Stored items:
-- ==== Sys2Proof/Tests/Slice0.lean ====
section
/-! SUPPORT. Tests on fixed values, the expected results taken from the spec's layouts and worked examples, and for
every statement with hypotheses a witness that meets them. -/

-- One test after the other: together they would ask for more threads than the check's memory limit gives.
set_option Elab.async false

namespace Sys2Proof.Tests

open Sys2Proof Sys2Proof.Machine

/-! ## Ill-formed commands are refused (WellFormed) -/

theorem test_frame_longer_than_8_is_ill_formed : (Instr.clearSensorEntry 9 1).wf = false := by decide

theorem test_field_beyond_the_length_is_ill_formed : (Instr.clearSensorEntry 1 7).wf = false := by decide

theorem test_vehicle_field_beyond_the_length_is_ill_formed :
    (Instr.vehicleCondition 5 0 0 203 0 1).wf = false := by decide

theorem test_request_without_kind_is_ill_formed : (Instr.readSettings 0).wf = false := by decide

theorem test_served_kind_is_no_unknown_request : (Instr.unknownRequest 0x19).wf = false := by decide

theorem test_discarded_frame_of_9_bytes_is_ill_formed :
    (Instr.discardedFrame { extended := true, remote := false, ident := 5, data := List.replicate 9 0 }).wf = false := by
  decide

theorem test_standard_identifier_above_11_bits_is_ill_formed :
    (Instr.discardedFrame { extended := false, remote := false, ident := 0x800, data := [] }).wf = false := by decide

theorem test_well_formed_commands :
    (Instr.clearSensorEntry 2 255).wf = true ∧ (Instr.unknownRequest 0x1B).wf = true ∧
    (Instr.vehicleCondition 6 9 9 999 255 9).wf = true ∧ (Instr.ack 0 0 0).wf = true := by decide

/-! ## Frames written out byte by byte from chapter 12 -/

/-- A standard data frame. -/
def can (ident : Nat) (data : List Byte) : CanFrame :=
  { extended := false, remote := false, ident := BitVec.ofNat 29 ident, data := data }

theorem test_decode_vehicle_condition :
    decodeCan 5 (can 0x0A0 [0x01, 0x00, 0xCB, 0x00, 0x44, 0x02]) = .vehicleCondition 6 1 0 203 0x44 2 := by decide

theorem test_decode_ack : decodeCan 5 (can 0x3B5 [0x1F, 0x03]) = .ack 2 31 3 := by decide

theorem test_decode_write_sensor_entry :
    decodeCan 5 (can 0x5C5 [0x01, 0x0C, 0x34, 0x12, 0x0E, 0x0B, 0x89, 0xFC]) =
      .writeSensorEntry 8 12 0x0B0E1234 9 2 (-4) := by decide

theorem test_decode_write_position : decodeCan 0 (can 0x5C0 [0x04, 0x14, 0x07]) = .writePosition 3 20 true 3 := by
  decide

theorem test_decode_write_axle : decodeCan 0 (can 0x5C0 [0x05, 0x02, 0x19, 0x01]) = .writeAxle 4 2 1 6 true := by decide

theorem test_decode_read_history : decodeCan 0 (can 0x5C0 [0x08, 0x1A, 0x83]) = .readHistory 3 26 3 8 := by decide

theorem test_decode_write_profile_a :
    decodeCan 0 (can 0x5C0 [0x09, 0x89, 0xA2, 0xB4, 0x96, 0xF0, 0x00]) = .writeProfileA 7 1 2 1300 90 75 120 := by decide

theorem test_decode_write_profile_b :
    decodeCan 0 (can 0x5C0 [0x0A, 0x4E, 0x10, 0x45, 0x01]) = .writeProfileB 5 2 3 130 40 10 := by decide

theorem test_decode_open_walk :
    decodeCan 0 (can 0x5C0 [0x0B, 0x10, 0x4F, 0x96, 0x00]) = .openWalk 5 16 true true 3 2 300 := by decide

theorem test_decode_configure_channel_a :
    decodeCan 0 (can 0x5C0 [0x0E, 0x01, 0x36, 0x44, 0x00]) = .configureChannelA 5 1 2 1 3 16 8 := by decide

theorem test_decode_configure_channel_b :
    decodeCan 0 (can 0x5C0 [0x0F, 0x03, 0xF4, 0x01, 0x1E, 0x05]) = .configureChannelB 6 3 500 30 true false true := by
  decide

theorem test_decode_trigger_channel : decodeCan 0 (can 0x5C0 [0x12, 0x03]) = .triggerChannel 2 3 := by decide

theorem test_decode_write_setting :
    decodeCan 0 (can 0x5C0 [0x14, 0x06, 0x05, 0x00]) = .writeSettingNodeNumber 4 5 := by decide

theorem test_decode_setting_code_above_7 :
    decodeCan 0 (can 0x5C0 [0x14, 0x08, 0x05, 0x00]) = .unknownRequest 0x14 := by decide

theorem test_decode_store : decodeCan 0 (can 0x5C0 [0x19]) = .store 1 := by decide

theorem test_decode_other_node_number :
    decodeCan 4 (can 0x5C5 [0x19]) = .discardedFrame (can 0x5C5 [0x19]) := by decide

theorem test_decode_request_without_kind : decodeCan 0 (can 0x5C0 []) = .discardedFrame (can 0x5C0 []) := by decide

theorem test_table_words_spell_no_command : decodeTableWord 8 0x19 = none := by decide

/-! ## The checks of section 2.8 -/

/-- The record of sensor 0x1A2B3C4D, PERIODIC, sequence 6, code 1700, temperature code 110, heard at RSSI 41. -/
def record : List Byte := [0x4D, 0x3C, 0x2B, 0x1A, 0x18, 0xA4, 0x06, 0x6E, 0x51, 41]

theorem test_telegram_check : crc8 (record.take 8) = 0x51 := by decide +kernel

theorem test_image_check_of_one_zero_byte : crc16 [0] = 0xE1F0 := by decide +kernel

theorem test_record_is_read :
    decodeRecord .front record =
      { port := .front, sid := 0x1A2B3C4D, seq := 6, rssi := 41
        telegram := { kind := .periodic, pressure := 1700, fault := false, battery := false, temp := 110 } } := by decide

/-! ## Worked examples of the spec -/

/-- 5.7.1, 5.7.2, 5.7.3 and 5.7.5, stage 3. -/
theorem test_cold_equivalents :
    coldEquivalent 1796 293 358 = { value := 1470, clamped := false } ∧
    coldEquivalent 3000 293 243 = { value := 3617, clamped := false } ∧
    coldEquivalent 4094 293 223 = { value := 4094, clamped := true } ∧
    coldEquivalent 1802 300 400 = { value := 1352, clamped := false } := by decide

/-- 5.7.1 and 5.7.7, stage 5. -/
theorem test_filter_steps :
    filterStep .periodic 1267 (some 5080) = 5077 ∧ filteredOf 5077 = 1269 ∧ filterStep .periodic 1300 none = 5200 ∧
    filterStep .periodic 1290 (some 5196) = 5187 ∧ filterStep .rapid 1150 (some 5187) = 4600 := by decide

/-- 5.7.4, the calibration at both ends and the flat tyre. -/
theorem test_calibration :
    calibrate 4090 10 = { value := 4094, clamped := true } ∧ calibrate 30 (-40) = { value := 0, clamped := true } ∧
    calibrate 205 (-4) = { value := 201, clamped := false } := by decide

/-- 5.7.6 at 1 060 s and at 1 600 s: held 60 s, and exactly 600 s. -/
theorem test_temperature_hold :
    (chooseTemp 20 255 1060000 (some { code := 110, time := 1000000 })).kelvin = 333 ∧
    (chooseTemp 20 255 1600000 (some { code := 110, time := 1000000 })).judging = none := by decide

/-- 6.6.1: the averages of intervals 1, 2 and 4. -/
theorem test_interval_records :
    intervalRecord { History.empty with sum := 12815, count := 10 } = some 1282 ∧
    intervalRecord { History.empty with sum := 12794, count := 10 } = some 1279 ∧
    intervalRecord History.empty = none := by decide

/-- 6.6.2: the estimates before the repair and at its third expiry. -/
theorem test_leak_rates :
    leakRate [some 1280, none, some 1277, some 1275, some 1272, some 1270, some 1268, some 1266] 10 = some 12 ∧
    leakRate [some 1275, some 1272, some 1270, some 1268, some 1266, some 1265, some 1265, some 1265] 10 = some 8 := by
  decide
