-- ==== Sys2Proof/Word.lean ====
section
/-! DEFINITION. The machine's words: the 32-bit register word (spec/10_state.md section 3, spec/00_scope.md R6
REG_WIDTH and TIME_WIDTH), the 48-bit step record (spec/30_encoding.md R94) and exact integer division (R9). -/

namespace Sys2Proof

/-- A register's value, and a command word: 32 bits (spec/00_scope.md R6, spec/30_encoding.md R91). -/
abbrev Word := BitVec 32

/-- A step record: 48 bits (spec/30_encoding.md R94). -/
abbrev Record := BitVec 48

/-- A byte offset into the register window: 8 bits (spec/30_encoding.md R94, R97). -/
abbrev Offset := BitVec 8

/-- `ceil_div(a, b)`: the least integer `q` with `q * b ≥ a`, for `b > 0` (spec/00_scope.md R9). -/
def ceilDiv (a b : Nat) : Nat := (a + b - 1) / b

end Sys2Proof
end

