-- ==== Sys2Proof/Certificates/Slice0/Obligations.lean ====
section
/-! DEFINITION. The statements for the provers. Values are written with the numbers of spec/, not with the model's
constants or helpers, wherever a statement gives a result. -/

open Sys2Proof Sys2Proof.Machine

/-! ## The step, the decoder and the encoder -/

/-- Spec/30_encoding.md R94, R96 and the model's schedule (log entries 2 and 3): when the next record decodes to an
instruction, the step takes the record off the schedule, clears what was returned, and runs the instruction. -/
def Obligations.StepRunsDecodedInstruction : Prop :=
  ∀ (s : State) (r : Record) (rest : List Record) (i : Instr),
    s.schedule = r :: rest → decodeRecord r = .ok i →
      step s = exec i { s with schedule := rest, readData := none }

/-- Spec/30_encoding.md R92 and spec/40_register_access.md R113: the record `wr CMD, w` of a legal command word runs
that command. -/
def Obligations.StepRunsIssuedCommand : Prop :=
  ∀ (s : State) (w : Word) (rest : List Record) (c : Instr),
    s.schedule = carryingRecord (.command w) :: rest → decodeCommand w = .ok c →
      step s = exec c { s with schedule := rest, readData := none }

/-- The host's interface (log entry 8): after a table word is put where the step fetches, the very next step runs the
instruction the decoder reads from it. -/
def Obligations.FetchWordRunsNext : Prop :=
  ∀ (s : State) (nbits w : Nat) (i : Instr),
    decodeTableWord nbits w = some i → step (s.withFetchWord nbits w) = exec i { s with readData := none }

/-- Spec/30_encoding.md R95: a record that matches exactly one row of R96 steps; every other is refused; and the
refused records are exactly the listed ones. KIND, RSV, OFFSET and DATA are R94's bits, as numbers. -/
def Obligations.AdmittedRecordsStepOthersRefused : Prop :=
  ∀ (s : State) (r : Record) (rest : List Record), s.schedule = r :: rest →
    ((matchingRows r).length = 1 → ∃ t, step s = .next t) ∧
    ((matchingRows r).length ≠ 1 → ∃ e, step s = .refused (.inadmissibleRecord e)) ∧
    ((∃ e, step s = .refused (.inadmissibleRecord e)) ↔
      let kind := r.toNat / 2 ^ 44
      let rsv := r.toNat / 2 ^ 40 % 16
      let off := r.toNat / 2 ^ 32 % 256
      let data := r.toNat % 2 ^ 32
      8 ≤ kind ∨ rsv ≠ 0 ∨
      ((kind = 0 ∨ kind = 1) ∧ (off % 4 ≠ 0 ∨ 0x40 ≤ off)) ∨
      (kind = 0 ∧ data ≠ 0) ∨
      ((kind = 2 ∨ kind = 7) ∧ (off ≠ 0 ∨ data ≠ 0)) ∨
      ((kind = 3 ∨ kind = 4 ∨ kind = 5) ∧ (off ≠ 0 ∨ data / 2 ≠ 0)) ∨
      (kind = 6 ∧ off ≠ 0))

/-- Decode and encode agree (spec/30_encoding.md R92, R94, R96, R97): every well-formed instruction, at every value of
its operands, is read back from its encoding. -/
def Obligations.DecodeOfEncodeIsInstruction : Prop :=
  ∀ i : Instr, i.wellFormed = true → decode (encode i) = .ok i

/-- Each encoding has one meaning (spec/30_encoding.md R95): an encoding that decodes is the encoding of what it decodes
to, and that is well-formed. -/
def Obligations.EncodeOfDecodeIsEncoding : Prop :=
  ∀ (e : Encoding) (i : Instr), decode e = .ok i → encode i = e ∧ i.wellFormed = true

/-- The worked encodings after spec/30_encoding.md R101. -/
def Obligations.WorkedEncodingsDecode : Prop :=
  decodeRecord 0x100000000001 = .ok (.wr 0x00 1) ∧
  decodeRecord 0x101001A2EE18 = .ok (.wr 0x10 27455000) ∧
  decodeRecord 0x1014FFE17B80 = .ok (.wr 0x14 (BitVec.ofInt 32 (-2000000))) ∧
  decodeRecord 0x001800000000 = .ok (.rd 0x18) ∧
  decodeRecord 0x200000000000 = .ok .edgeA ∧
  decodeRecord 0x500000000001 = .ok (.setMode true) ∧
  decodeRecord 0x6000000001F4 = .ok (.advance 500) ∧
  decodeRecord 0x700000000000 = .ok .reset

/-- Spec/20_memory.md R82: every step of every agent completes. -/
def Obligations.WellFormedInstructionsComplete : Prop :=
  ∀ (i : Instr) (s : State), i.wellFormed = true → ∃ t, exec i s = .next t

> What to work on
Retype exactly the lines above, from the one with "3, spec/00_scope.md R6" through the one with "def Obligations.StepRunsIssuedCommand : Prop", inclusive.

> Written solution
/-! DEFINITION. The machine's words: the 32-bit register word (spec/10_state.md section 3, spec/00_scope.md R6
REG_WIDTH and TIME_WIDTH), the 48-bit step record (spec/30_encoding.md R94) and exact integer division (R9). -/

namespace Sys2Proof

/-- A register's value, and a command word: 32 bits (spec/00_scope.md R6, spec/30_encoding.md R91). -/
abbrev Word := BitVec 32

/-- A step record: 48 bits (spec/30_encoding.md R94). -/
abbrev Record := BitVec 48

/-- A byte offset into the register window: 8 bits (spec/30_encoding.md R94, R97). -/
abbrev Offset := BitVec 8

/-- `ceil_div(a, b)`: the least integer `q` with `q * b ≥ a`, for `b > 0` (spec/00_scope.md R9). -/
def ceilDiv (a b : Nat) : Nat := (a + b - 1) / b

end Sys2Proof
end

-- ==== Sys2Proof/Certificates/Slice0/Obligations.lean ====
section
/-! DEFINITION. The statements for the provers. Values are written with the numbers of spec/, not with the model's
constants or helpers, wherever a statement gives a result. -/

open Sys2Proof Sys2Proof.Machine

/-! ## The step, the decoder and the encoder -/

/-- Spec/30_encoding.md R94, R96 and the model's schedule (log entries 2 and 3): when the next record decodes to an
instruction, the step takes the record off the schedule, clears what was returned, and runs the instruction. -/
def Obligations.StepRunsDecodedInstruction : Prop :=
  ∀ (s : State) (r : Record) (rest : List Record) (i : Instr),
    s.schedule = r :: rest → decodeRecord r = .ok i →
      step s = exec i { s with schedule := rest, readData := none }

/-- Spec/30_encoding.md R92 and spec/40_register_access.md R113: the record `wr CMD, w` of a legal command word runs
that command. -/
def Obligations.StepRunsIssuedCommand : Prop :=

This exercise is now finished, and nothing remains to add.